On the radiographs, the gold markers and X-ray markers in the ring-applicator can be visualized. The interstitial ring applicator consists of two parts: an IU tube, which was 2-6 cm long, and a ring with a diameter of 26 mm or 30 mm (source path diameter). These two parts were perpendicular to each other (Figure 1). A coordinate system was created in the lateral radiograph with the Z-axis, along the IU part and the XY-plane (ring plane) through the source path in the ring, described by the X-ray markers. Distance measurements were made on the lateral radiograph where the X-ray markers in the ring applicator and gold markers were projected (Figure 2A). The gold markers were divided between the left and right side of the ring applicator, and a mean distance was calculated from the left side and right side measurements in the radiographs. This was done to minimize the influence of the divergence in the lateral radiograph. For patients with three gold markers, the third marker was nevertheless included in the calculation of the mean value, because the effect of divergence was shown (in the uncertainty analysis below) to be minimal.
The CT examination contains images with a slice thickness of 2 mm, orientated parallel with the ring plane. Digitally reconstructed planes with the gold marker were prepared in the CT images (Figures 2B, 2C). All CT measurements were performed in the treatment planning system (TPS), Oncentra Brachy (OCB), (Nucletron, an Elekta company, Elekta AB, Stockholm, Sweden).
Measurements of the longitudinal shift were performed in all 71 fractions, 25 without needles, and 46 with needles. The individual fractions from a patient were assumed to be geometrically independent of each other in the analysis of applicator shift.

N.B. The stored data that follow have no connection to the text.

theorem State.g5_keeps {P : State → Prop} (cRegs : Blind.regs P) (cMem : Blind.mem P) (cEpisodes : Blind.episodes P)
    (cFcr : Blind.fcr P) {s : State} (h : P s) (u : OutU) (key : Nat) (t : Nat) :
    P (State.g5 s u key t) := by
  unfold State.g5
  repeat' (first | with_reducible assumption | intro _ | with_reducible apply State.yieldOpen_keeps
                           | with_reducible apply ite_keeps | with_reducible apply foldl_keeps
                           | with_reducible apply foldlFst_keeps | with_reducible apply foldlSnd_keeps | split | dsimp only)

theorem State.g5Latch_keeps {P : State → Prop} (cRegs : Blind.regs P) (cMem : Blind.mem P) (cEpisodes : Blind.episodes P)
    (cFcr : Blind.fcr P) {s : State} (h : P s) (u : OutU) (t : Nat) :
    P (State.g5Latch s u t) := by
  unfold State.g5Latch
  repeat' (first | with_reducible assumption | intro _ | with_reducible apply State.g5_keeps | with_reducible apply ite_keeps
                           | with_reducible apply foldl_keeps | with_reducible apply foldlFst_keeps
                           | with_reducible apply foldlSnd_keeps | split | dsimp only)

theorem State.g5Trip_keeps {P : State → Prop} (cRegs : Blind.regs P) (cMem : Blind.mem P) (cEpisodes : Blind.episodes P)
    (cFcr : Blind.fcr P) {s : State} (h : P s) (u : OutU) (thermal : Bool) (t : Nat) :
    P (State.g5Trip s u thermal t) := by
  unfold State.g5Trip
  repeat' (first | with_reducible assumption | intro _ | with_reducible apply State.g5Latch_keeps
                           | with_reducible apply State.yieldOnce_keeps | with_reducible apply ite_keeps
                           | with_reducible apply foldl_keeps | with_reducible apply foldlFst_keeps
                           | with_reducible apply foldlSnd_keeps | split | dsimp only)

theorem State.g5Standing_keeps {P : State → Prop} (cRegs : Blind.regs P) (cMem : Blind.mem P) (cEpisodes : Blind.episodes P)
    (cFcr : Blind.fcr P) {s : State} (h : P s) (u : OutU) (t : Nat) :
    P (State.g5Standing s u t) := by
  unfold State.g5Standing
  repeat' (first | with_reducible assumption | intro _ | with_reducible apply State.g5Latch_keeps
                           | with_reducible apply State.g5_keeps | with_reducible apply ite_keeps
                           | with_reducible apply foldl_keeps | with_reducible apply foldlFst_keeps
                           | with_reducible apply foldlSnd_keeps | split | dsimp only)

theorem State.armHeat_keeps {P : State → Prop} (cTimers : Blind.timers P) {s : State} (h : P s) (d : Nat) (t : Nat) :
    P (State.armHeat s d t) := by
  unfold State.armHeat
  repeat' (first | with_reducible assumption | intro _ | with_reducible apply State.arm_keeps | with_reducible apply ite_keeps
                           | with_reducible apply foldl_keeps | with_reducible apply foldlFst_keeps
                           | with_reducible apply foldlSnd_keeps | split | dsimp only)

theorem State.heatJoin_keeps {P : State → Prop} (cTimers : Blind.timers P) (cDies : Blind.dies P) {s : State} (h : P s)
    (u : OutU) (t : Nat) :
    P (State.heatJoin s u t) := by
  unfold State.heatJoin
  repeat' (first | with_reducible assumption | intro _ | with_reducible apply State.armHeat_keeps
                           | with_reducible apply State.setDie_keeps | with_reducible apply ite_keeps
                           | with_reducible apply foldl_keeps | with_reducible apply foldlFst_keeps
                           | with_reducible apply foldlSnd_keeps | split | dsimp only)

theorem State.patternBrake_keeps {P : State → Prop} (cRegs : Blind.regs P) (cTimers : Blind.timers P)
    (cEpisodes : Blind.episodes P) (cOuts : Blind.outs P) (cBridges : Blind.bridges P) (cMsh : Blind.msh P) {s : State}
    (h : P s) (u : OutU) (t : Nat) :
    P (State.patternBrake s u t) := by
  unfold State.patternBrake
  repeat' (first | with_reducible assumption | intro _ | with_reducible apply State.endLimit_keeps
                           | with_reducible apply State.hbOpen_keeps | with_reducible apply State.mshReleaseOf_keeps
                           | with_reducible apply State.setPhase_keeps | with_reducible apply State.setBridge_keeps
                           | with_reducible apply ite_keeps | with_reducible apply foldl_keeps
                           | with_reducible apply foldlFst_keeps | with_reducible apply foldlSnd_keeps | split | dsimp only)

Uncertainty analysis of the in vivo measurement method

An estimation of the uncertainty in the measurement method was made as a validation for the measurements in vivo. The source of uncertainties from the radiograph was assumed to arise from the divergence, rotation of the applicator, and the gold markers in the XZ-plane and the magnification factor. Rotations greater than 3 degrees were corrected during the in vivo measurements in the CT images. An in-house phantom was created. This consisted of a ring applicator and eight fiducial markers placed at predefined positions (Figure 3). The phantom was depicted with the CT and with radiographs in the treatment room. To simulate different patient positions in the treatment room, the phantom was positioned in 10 different positions, no rotation, rotated ± 5, and ± 10 degrees in the XZ-plane with no rotation in the XY-plane, and this was repeated with a 5-degree rotation in the XY-plane to simulate possible rotations of the applicator in the coordinate system. The gold markers’ mean values were calculated from the measured distance for the left marker and the corresponding marker on the right side of the ring applicator, to consider the divergence in the radiographs and the rotation of the applicator. Since the configuration of the phantom was identical in both the radiographs and CT images, there should ideally be a difference of zero between the measurements.
In the clinical situation, the gold markers were placed by hand on the left and right side of the intrauterine applicator into the tissue box, so the ideal situation, which applies to the phantom described above, doesn’t exist and the mean value calculation will not fully correct for the divergence. The discrepancy was therefore determined for a gold marker placed anywhere inside the tissue box, and this was found to be ± 0.2 mm.
A possible migration of the gold markers was also analyzed for a small sample (17) of the fractions by observing the stability of the markers relative to each other on the CT and on the lateral radiographs.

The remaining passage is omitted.